### Your objective
Would you repeat every line of the data exactly?

[Dataset records Boundary: Start]

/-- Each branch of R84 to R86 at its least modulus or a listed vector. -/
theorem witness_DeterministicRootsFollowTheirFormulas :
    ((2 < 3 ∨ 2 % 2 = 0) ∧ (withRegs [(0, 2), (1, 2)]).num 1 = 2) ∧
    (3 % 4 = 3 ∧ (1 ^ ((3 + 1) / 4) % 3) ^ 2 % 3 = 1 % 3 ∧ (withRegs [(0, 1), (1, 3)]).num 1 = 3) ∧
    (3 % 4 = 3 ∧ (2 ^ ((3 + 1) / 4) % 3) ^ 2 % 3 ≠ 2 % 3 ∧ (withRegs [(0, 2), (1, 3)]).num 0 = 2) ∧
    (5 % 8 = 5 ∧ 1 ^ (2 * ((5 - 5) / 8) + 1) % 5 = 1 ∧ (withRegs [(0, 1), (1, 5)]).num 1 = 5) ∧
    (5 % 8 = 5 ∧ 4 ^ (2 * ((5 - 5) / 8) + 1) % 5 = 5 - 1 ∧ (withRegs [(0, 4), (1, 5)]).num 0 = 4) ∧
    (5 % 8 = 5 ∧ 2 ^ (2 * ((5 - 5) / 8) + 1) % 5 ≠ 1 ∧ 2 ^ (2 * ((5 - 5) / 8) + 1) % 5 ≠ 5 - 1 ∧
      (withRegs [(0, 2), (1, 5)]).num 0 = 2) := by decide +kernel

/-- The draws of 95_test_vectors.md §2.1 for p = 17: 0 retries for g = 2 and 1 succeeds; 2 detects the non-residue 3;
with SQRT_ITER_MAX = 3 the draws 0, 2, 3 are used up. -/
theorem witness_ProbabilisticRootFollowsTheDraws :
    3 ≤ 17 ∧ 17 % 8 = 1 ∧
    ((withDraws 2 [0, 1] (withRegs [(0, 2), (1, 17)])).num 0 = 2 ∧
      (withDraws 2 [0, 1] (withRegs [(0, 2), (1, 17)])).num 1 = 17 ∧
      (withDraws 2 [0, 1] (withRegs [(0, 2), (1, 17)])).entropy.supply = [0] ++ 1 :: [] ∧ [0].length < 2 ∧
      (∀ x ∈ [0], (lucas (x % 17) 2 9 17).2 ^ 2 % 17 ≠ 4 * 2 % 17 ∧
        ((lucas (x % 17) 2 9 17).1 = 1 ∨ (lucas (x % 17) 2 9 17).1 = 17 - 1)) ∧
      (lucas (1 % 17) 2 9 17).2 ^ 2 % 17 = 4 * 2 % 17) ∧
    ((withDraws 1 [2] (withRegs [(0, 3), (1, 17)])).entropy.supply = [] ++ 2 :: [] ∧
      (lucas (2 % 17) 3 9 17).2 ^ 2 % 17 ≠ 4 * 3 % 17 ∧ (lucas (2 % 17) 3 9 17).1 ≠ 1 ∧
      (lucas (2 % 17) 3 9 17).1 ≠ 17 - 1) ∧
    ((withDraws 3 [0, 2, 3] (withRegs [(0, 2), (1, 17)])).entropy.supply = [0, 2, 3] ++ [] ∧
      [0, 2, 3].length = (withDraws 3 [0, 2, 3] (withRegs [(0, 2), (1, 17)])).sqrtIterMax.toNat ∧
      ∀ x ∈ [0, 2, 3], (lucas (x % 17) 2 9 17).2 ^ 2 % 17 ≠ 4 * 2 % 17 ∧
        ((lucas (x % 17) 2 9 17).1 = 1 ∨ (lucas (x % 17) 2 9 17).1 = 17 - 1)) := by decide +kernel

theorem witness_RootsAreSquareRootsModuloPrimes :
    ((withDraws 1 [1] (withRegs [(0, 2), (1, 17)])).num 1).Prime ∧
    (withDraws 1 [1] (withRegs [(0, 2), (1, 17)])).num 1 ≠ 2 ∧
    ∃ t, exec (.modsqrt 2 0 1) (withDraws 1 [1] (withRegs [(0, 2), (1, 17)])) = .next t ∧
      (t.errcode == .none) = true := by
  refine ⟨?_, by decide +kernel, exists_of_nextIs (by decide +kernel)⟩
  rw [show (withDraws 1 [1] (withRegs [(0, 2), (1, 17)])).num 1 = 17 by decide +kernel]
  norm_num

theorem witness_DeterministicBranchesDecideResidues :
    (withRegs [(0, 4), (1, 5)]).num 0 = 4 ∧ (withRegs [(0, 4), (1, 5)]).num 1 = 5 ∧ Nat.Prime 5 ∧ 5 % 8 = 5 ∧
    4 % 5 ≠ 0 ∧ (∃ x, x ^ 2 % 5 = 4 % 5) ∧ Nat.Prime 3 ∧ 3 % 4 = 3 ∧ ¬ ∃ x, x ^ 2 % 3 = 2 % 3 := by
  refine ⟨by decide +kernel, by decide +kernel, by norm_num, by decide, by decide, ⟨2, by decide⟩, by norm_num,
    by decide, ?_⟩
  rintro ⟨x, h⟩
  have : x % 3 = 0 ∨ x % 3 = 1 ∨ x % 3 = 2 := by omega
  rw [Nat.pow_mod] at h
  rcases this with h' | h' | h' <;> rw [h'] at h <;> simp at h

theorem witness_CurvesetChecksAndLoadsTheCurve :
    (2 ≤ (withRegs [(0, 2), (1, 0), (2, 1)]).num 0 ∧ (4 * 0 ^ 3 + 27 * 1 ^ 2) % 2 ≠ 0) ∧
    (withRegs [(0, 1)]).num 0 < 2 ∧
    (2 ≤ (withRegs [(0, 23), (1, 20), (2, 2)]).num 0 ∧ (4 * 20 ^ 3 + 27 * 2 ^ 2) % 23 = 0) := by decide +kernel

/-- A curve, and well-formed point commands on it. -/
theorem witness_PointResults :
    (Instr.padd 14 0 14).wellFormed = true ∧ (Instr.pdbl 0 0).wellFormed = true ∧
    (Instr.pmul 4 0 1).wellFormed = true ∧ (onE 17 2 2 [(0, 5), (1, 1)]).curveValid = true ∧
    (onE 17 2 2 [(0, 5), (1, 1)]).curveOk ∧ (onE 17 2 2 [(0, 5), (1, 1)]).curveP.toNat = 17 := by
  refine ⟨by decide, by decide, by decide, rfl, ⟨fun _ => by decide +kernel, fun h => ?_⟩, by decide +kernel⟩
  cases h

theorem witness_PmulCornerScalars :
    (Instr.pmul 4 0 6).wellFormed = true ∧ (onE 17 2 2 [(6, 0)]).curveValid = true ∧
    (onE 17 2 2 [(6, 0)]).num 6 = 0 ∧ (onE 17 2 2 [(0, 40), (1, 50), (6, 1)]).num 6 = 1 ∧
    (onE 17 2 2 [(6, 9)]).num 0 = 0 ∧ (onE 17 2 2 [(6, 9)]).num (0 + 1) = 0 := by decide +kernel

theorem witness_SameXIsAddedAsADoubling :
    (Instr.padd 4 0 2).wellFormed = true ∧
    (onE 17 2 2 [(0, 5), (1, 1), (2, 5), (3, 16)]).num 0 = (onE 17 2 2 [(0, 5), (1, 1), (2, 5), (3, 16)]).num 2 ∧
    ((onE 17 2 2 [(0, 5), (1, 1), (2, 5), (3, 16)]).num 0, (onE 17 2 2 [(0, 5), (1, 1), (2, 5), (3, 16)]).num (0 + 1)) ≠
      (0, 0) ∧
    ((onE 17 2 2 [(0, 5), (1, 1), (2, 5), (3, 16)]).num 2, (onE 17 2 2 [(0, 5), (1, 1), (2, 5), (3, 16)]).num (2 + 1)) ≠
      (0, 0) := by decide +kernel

[Dataset records Boundary: End]

### Finished task
/-- Each branch of R84 to R86 at its least modulus or a listed vector. -/
theorem witness_DeterministicRootsFollowTheirFormulas :
    ((2 < 3 ∨ 2 % 2 = 0) ∧ (withRegs [(0, 2), (1, 2)]).num 1 = 2) ∧
    (3 % 4 = 3 ∧ (1 ^ ((3 + 1) / 4) % 3) ^ 2 % 3 = 1 % 3 ∧ (withRegs [(0, 1), (1, 3)]).num 1 = 3) ∧
    (3 % 4 = 3 ∧ (2 ^ ((3 + 1) / 4) % 3) ^ 2 % 3 ≠ 2 % 3 ∧ (withRegs [(0, 2), (1, 3)]).num 0 = 2) ∧
    (5 % 8 = 5 ∧ 1 ^ (2 * ((5 - 5) / 8) + 1) % 5 = 1 ∧ (withRegs [(0, 1), (1, 5)]).num 1 = 5) ∧
    (5 % 8 = 5 ∧ 4 ^ (2 * ((5 - 5) / 8) + 1) % 5 = 5 - 1 ∧ (withRegs [(0, 4), (1, 5)]).num 0 = 4) ∧
    (5 % 8 = 5 ∧ 2 ^ (2 * ((5 - 5) / 8) + 1) % 5 ≠ 1 ∧ 2 ^ (2 * ((5 - 5) / 8) + 1) % 5 ≠ 5 - 1 ∧
      (withRegs [(0, 2), (1, 5)]).num 0 = 2) := by decide +kernel

/-- The draws of 95_test_vectors.md §2.1 for p = 17: 0 retries for g = 2 and 1 succeeds; 2 detects the non-residue 3;
with SQRT_ITER_MAX = 3 the draws 0, 2, 3 are used up. -/
theorem witness_ProbabilisticRootFollowsTheDraws :
    3 ≤ 17 ∧ 17 % 8 = 1 ∧
    ((withDraws 2 [0, 1] (withRegs [(0, 2), (1, 17)])).num 0 = 2 ∧
      (withDraws 2 [0, 1] (withRegs [(0, 2), (1, 17)])).num 1 = 17 ∧
      (withDraws 2 [0, 1] (withRegs [(0, 2), (1, 17)])).entropy.supply = [0] ++ 1 :: [] ∧ [0].length < 2 ∧
      (∀ x ∈ [0], (lucas (x % 17) 2 9 17).2 ^ 2 % 17 ≠ 4 * 2 % 17 ∧
        ((lucas (x % 17) 2 9 17).1 = 1 ∨ (lucas (x % 17) 2 9 17).1 = 17 - 1)) ∧
      (lucas (1 % 17) 2 9 17).2 ^ 2 % 17 = 4 * 2 % 17) ∧
    ((withDraws 1 [2] (withRegs [(0, 3), (1, 17)])).entropy.supply = [] ++ 2 :: [] ∧
      (lucas (2 % 17) 3 9 17).2 ^ 2 % 17 ≠ 4 * 3 % 17 ∧ (lucas (2 % 17) 3 9 17).1 ≠ 1 ∧
      (lucas (2 % 17) 3 9 17).1 ≠ 17 - 1) ∧
    ((withDraws 3 [0, 2, 3] (withRegs [(0, 2), (1, 17)])).entropy.supply = [0, 2, 3] ++ [] ∧
      [0, 2, 3].length = (withDraws 3 [0, 2, 3] (withRegs [(0, 2), (1, 17)])).sqrtIterMax.toNat ∧
      ∀ x ∈ [0, 2, 3], (lucas (x % 17) 2 9 17).2 ^ 2 % 17 ≠ 4 * 2 % 17 ∧
        ((lucas (x % 17) 2 9 17).1 = 1 ∨ (lucas (x % 17) 2 9 17).1 = 17 - 1)) := by decide +kernel

theorem witness_RootsAreSquareRootsModuloPrimes :
    ((withDraws 1 [1] (withRegs [(0, 2), (1, 17)])).num 1).Prime ∧
    (withDraws 1 [1] (withRegs [(0, 2), (1, 17)])).num 1 ≠ 2 ∧
    ∃ t, exec (.modsqrt 2 0 1) (withDraws 1 [1] (withRegs [(0, 2), (1, 17)])) = .next t ∧
      (t.errcode == .none) = true := by
  refine ⟨?_, by decide +kernel, exists_of_nextIs (by decide +kernel)⟩
  rw [show (withDraws 1 [1] (withRegs [(0, 2), (1, 17)])).num 1 = 17 by decide +kernel]
  norm_num

theorem witness_DeterministicBranchesDecideResidues :
    (withRegs [(0, 4), (1, 5)]).num 0 = 4 ∧ (withRegs [(0, 4), (1, 5)]).num 1 = 5 ∧ Nat.Prime 5 ∧ 5 % 8 = 5 ∧
    4 % 5 ≠ 0 ∧ (∃ x, x ^ 2 % 5 = 4 % 5) ∧ Nat.Prime 3 ∧ 3 % 4 = 3 ∧ ¬ ∃ x, x ^ 2 % 3 = 2 % 3 := by
  refine ⟨by decide +kernel, by decide +kernel, by norm_num, by decide, by decide, ⟨2, by decide⟩, by norm_num,
    by decide, ?_⟩
  rintro ⟨x, h⟩
  have : x % 3 = 0 ∨ x % 3 = 1 ∨ x % 3 = 2 := by omega
  rw [Nat.pow_mod] at h
  rcases this with h' | h' | h' <;> rw [h'] at h <;> simp at h

theorem witness_CurvesetChecksAndLoadsTheCurve :
    (2 ≤ (withRegs [(0, 2), (1, 0), (2, 1)]).num 0 ∧ (4 * 0 ^ 3 + 27 * 1 ^ 2) % 2 ≠ 0) ∧
    (withRegs [(0, 1)]).num 0 < 2 ∧
    (2 ≤ (withRegs [(0, 23), (1, 20), (2, 2)]).num 0 ∧ (4 * 20 ^ 3 + 27 * 2 ^ 2) % 23 = 0) := by decide +kernel

/-- A curve, and well-formed point commands on it. -/
theorem witness_PointResults :
    (Instr.padd 14 0 14).wellFormed = true ∧ (Instr.pdbl 0 0).wellFormed = true ∧
    (Instr.pmul 4 0 1).wellFormed = true ∧ (onE 17 2 2 [(0, 5), (1, 1)]).curveValid = true ∧
    (onE 17 2 2 [(0, 5), (1, 1)]).curveOk ∧ (onE 17 2 2 [(0, 5), (1, 1)]).curveP.toNat = 17 := by
  refine ⟨by decide, by decide, by decide, rfl, ⟨fun _ => by decide +kernel, fun h => ?_⟩, by decide +kernel⟩
  cases h

theorem witness_PmulCornerScalars :
    (Instr.pmul 4 0 6).wellFormed = true ∧ (onE 17 2 2 [(6, 0)]).curveValid = true ∧
    (onE 17 2 2 [(6, 0)]).num 6 = 0 ∧ (onE 17 2 2 [(0, 40), (1, 50), (6, 1)]).num 6 = 1 ∧
    (onE 17 2 2 [(6, 9)]).num 0 = 0 ∧ (onE 17 2 2 [(6, 9)]).num (0 + 1) = 0 := by decide +kernel

theorem witness_SameXIsAddedAsADoubling :
    (Instr.padd 4 0 2).wellFormed = true ∧
    (onE 17 2 2 [(0, 5), (1, 1), (2, 5), (3, 16)]).num 0 = (onE 17 2 2 [(0, 5), (1, 1), (2, 5), (3, 16)]).num 2 ∧
    ((onE 17 2 2 [(0, 5), (1, 1), (2, 5), (3, 16)]).num 0, (onE 17 2 2 [(0, 5), (1, 1), (2, 5), (3, 16)]).num (0 + 1)) ≠
      (0, 0) ∧
    ((onE 17 2 2 [(0, 5), (1, 1), (2, 5), (3, 16)]).num 2, (onE 17 2 2 [(0, 5), (1, 1), (2, 5), (3, 16)]).num (2 + 1)) ≠
      (0, 0) := by decide +kernel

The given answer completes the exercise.